Вернувшись в отель довольным и несколько опустошенным, я вскоре ощутил неимоверную скуку, мной овладела беспредельная тоска, будто меня лишили аппетита на веки вечные. И тут я почувствовал некое присутствие… Мне не то, чтобы казалось, что кто-то есть в нумере и прячется, скажем, за шторкой или под письменным столом, нет. «Оно» не пряталось, «оно» распространялось повсюду, заполняя собой все пространство, «оно» давило и пронизывало, проходило насквозь, при этом, не становясь частью меня… Такое впечатление, что кто-то взялся освежевать меня на живую и теперь полосовал вдоль и поперек, вытряхивая все внутренности и мысли… Кто-то надругался надо мной самым жестоким образом… Я вдруг явственно ощутил себя той робкой, беззащитной девочкой, с которой расстался за полчаса до этого… Мне казалось, я слышу чудовищный хохот – существа, не способного к состраданию, не внемлющего мольбе, неотвратимого и беспощадного – верно, очень похожего на меня самого… Будто мои чувства и помыслы внезапно обрели плоть, будто самые тайные закоулки души моей воплотились в невероятных, устрашающих монстров… Подвергнутый мучительным пыткам, я в тоже время, можно сказать, зрел свои собственные фантазмы - все до одного окрашенные иррациональным, слепым насилием… Рожденные моим собственным воображением чудовища наступали на меня, грозя пойти в своих действиях дальше, чем осмеливался я в своих самых бесстыдных мыслях, и муке этой не было конца… Я вопил и стонал, но не столько от нечеловеческой физической боли, сколько от ужаса, охватившего все мое существо, от окончательной потери надежды на избавление от страданий, от абсолютной беспомощности, от обреченности на вечное зло… Но это не все… Кажется, я видел и чужие мысли – жильцов отеля, потому как образы эти были мне не знакомы и не близки. Но и там царила та же тирания, та же бездна злобы и агрессии, то же немотивированное желание власти, унижения и уничтожения… И больше там ничего не было, ничего!...

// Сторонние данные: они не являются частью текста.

/-- The return address of a frame; bit 0 of the low word is ignored (R131, R154). -/
def framePc (high low : Word) : Pc := high.extractLsb' 0 7 ++ low.extractLsb' 1 15 ++ 0#1

/-- SRL and IPL3 restored from the high word, by hardware (R131); RA is 0 throughout (R26, D24; log entry 14). -/
def restoreStatus (high : Word) (s : State) : State :=
  { s with sr := withSrl s.sr (high.extractLsb' 8 8 &&& 0xEF#8), corcon := withBit s.corcon 3 (high.getLsbD 7) }

/-- The two words on top of the stack, the higher address first (R131, R154): the high word, whether its read raised
the address error (its value is then a free value), and the low word. -/
def popFrame (s : State) : Act (Word × Bool × Word × State) := do
  let (high, bad, s) ← popWord s
  let (low, _, s) ← popWord s
  .ok (high, bad, low, s)

/-- Return from an exception: pop the frame, restore SRL and IPL3, then pc (R131, R211). A frame word with the bit of RA
set is refused (R26, D24, U18); the free value of an offending read is taken with that bit 0 (log entry 14). -/
def returnFromException (s : State) : Act State := do
  let (high, bad, low, s) ← popFrame s
  if high.getLsbD 12 && !bad then .error (.refused .repeatActive)
  else jump (framePc high low) (restoreStatus high s)

end Sys2Proof.Machine
end

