-- ==== Sys2Proof/Machine/Interrupt.lean ====
section
/-! DEFINITION. `DISI` and `RETFIE` (spec/40_interrupt_instructions.md R130, R131). -/

namespace Sys2Proof.Machine

/-- The window `DISI #k` opens: DISICNT and INTCON2.DISI, and the stray mark cleared (R130, R132). -/
def openWindow (k : BitVec 14) (s : State) : State :=
  { s with disicnt := k, disicntStray := false }.setDisi (k != 0#14)

/-- `DISI #lit14`: the cycles of the instruction count against an older window, then the count is loaded (R130, R133). -/
def execDisi (lit14 : BitVec 14) (s : State) : Host.Outcome State Fault Refusal :=
  finish (advance (openWindow lit14 (tick s.cfg.cycles.disi s)))

/-- `RETFIE`: three cycles (R131). -/
def execRetfie (s : State) : Host.Outcome State Fault Refusal :=
  finish ((returnFromException s).map (tick 3))

end Sys2Proof.Machine
end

Скажу откровенно, я и до этого не питал больших иллюзии относительно этого мира. Недаром многие считали меня законченным циником. Но умозрительный скептицизм и знание, не оставляющее места сомнениям, – разные вещи. Поток нечистот, хлынувший на меня со всех сторон, чуть было не потопил мое изнемогшее от немыслимого сопротивления, вялое, как сусляной пряник, тело… Я боролся с тем, что явно имело целью убить меня, и не сомневаюсь, что убийство это затеяла моя собственная голова…

Я очнулся внезапно: мне показалось, что в окне мелькнул слабый луч света, и я взмолился вслух: «Света бы…», и свет тут же залил всю комнату. В недоумении я взирал на его ослепительный источник, не в состоянии понять, как я, обессиленный и обреченный, опустошенный человек, движением, казалось бы, окончательно раздавленной воли, облеченным в простое слово, сумел призвать к себе этот облегчающий, спасительный свет… Оказалось, что на мой крик прибежал владелец отеля, открыл мой нумер своим ключом и, войдя, всего-навсего зажег электричество…

Это событие, произошедшее со мной, и возбудило такой ажиотаж вокруг моей скромной персоны. Меня заваливали просьбами дать интервью или просто «побеседовать». Мне было, ей-Богу, смешно все это, ведь я и по сей день уверен, что эти люди не более чем плод моей неуемной фантазии, что разговаривая с ними, я по сути лишь длю нелепый диалог с самим собой, что больше всего на свете я хотел бы избавиться от них, от их бессовестных напомаженных мыслей – то есть, от себя самого…Еще долгое время я пытался образумить сестру, которая энергично взяла надо мной опеку и в глазах которой то и дело проносились цифры моих баснословных гонораров, но она, в конце концов, уговорила меня давать так называемые «аудиенции» по установленному тарифу. Признаться, мне было все равно. С тех пор, как я просмотрел содержание своей оскверненной головы и тела, я читал и своих посетителей, как раскрытую книгу. Мне даже доставляло некоторое удовольствие мистифицировать, конфузить и водить их за нос, как послушных баранов.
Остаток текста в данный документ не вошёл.